» **Assignment**: Below is some data; print it all back exactly.

(Stored data)
──────────────────────────────
-- ==== Sys2Proof/Machine/Step.lean ====
section
/-! DEFINITION. Machine/Step.lean: one step of the machine is one event of the outside world (spec/00_scope.md R7, R8). -/

namespace Sys2Proof.Machine

/-- Serve the host's next event. With no event the block does nothing, since it never acts on its own (00_scope.md R8;
log entry 18). -/
def step (s : State) : Host.Outcome State Fault Refusal :=
  match s.host with
  | [] => .next s
  | e :: rest => serveEvent e { s with host := rest }

/-- The host's next transaction becomes the write of the command word to CMD, with the reset input released, so that the
very next step runs it (log entry 1). Nothing else changes. -/
def State.withFetchWord (s : State) (nbits w : Nat) : State :=
  { s with host := commandWrite (BitVec.ofNat 32 (w % 2 ^ nbits)) :: s.host, resetAsserted := false }

end Sys2Proof.Machine
end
──────────────────────────────
» **Solved exercise**:
-- ==== Sys2Proof/Machine/Step.lean ====
section
/-! DEFINITION. Machine/Step.lean: one step of the machine is one event of the outside world (spec/00_scope.md R7, R8). -/

namespace Sys2Proof.Machine

/-- Serve the host's next event. With no event the block does nothing, since it never acts on its own (00_scope.md R8;
log entry 18). -/
def step (s : State) : Host.Outcome State Fault Refusal :=
  match s.host with
  | [] => .next s
  | e :: rest => serveEvent e { s with host := rest }

/-- The host's next transaction becomes the write of the command word to CMD, with the reset input released, so that the
very next step runs it (log entry 1). Nothing else changes. -/
def State.withFetchWord (s : State) (nbits w : Nat) : State :=
  { s with host := commandWrite (BitVec.ofNat 32 (w % 2 ^ nbits)) :: s.host, resetAsserted := false }

end Sys2Proof.Machine
end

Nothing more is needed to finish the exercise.